*** Begin section ***

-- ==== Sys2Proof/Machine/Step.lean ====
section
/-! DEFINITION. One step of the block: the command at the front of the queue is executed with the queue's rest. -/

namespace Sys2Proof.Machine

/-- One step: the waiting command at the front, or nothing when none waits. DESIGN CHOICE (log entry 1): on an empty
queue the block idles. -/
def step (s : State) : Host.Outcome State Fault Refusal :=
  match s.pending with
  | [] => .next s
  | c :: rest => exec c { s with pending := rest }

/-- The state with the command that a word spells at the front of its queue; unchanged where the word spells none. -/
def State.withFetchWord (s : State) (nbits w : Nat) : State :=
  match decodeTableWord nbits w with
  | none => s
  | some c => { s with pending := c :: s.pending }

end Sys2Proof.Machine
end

*** End section ***
*** Begin section ***

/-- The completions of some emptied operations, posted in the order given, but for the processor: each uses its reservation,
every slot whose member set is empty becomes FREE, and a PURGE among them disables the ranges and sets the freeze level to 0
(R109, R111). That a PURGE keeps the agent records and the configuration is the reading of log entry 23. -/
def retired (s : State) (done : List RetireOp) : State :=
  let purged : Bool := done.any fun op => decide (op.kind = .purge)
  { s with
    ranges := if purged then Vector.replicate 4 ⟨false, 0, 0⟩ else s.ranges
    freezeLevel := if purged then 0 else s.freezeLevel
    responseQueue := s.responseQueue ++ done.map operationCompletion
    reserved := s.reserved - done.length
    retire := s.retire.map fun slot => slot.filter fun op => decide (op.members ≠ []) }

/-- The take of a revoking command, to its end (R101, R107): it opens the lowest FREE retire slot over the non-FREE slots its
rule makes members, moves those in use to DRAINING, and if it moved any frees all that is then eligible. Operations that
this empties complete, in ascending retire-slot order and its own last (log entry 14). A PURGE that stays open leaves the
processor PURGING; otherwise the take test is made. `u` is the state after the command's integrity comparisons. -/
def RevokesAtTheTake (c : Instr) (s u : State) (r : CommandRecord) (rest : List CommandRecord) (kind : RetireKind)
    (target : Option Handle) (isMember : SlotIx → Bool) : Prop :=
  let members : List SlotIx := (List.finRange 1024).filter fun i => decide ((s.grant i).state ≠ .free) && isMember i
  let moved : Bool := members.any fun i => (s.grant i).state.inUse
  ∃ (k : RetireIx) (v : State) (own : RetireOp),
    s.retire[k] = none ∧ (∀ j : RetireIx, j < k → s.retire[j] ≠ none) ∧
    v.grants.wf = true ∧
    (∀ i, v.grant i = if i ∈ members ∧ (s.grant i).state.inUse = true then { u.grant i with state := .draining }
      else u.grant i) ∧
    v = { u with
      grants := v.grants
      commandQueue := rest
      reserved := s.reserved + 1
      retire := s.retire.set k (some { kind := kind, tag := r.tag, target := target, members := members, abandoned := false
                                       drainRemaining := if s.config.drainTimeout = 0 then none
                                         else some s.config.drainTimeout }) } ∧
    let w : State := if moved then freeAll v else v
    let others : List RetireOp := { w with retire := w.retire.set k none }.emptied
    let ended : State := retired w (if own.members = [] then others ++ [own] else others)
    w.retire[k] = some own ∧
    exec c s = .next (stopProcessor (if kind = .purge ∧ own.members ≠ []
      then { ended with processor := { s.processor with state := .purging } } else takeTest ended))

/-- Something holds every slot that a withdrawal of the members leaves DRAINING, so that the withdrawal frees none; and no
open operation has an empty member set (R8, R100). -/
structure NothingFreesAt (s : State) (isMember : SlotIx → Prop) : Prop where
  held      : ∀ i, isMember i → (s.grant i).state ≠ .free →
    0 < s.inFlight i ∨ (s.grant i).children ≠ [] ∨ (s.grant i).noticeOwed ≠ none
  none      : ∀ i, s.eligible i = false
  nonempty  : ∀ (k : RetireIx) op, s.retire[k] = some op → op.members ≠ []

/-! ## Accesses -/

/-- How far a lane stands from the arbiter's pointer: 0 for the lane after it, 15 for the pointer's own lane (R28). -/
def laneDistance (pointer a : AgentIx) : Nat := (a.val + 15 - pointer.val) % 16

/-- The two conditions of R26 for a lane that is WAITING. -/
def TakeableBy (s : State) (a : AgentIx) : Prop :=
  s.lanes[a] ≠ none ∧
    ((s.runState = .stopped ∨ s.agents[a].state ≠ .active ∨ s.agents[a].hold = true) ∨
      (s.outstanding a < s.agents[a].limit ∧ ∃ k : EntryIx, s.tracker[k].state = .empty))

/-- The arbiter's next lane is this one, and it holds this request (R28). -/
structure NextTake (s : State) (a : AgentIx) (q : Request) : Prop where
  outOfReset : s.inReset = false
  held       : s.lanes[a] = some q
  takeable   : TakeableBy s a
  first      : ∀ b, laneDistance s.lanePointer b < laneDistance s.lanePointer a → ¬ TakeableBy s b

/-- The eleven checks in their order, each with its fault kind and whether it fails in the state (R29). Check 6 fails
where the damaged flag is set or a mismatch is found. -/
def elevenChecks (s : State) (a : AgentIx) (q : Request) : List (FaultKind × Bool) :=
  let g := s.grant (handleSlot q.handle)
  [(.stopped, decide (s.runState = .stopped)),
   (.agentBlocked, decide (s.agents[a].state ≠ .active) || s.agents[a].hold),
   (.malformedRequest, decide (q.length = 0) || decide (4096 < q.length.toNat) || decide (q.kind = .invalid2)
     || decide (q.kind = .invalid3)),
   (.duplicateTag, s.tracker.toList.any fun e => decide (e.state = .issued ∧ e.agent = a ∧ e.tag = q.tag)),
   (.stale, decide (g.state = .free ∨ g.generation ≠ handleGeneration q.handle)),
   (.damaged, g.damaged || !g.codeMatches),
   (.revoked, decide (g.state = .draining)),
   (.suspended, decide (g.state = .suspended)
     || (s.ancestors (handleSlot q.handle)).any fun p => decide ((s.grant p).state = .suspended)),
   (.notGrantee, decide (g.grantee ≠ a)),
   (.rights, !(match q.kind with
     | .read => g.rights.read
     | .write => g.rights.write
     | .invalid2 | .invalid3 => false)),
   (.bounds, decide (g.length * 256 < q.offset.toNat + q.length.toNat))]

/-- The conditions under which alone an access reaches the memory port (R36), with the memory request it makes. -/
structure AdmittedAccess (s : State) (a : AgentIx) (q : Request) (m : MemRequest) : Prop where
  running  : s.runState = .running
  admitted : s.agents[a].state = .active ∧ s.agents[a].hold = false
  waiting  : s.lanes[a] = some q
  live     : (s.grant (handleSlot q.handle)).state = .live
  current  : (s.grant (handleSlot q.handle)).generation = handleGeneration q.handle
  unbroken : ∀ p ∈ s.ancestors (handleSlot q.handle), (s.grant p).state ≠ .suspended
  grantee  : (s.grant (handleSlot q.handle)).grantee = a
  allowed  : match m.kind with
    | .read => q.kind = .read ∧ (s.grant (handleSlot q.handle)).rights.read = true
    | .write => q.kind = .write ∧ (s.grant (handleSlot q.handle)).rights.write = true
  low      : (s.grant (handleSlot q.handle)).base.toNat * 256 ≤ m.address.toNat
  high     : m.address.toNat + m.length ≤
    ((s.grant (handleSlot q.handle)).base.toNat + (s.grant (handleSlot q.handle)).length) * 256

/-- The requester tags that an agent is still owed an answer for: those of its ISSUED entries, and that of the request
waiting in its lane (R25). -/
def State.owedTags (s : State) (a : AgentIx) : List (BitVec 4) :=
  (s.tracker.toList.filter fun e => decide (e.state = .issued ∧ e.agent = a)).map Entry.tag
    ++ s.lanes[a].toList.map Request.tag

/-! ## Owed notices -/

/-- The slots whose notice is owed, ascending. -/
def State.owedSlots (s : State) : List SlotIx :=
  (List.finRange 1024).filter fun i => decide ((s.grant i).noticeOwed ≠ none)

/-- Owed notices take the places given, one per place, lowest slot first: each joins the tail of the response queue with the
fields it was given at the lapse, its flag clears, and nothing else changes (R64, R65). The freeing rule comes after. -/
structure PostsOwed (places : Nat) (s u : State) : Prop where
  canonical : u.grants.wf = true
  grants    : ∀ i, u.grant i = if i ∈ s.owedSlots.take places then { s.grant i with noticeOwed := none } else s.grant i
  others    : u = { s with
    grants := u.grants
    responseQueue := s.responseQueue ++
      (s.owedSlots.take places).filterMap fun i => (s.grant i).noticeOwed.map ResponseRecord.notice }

*** End section ***

◆ ASSIGNED TASK ◆
For each line in the data above that contains the string "lowest", extract the line.

◆ YOUR RESPONSE ◆
/-- The take of a revoking command, to its end (R101, R107): it opens the lowest FREE retire slot over the non-FREE slots its
/-- Owed notices take the places given, one per place, lowest slot first: each joins the tail of the response queue with the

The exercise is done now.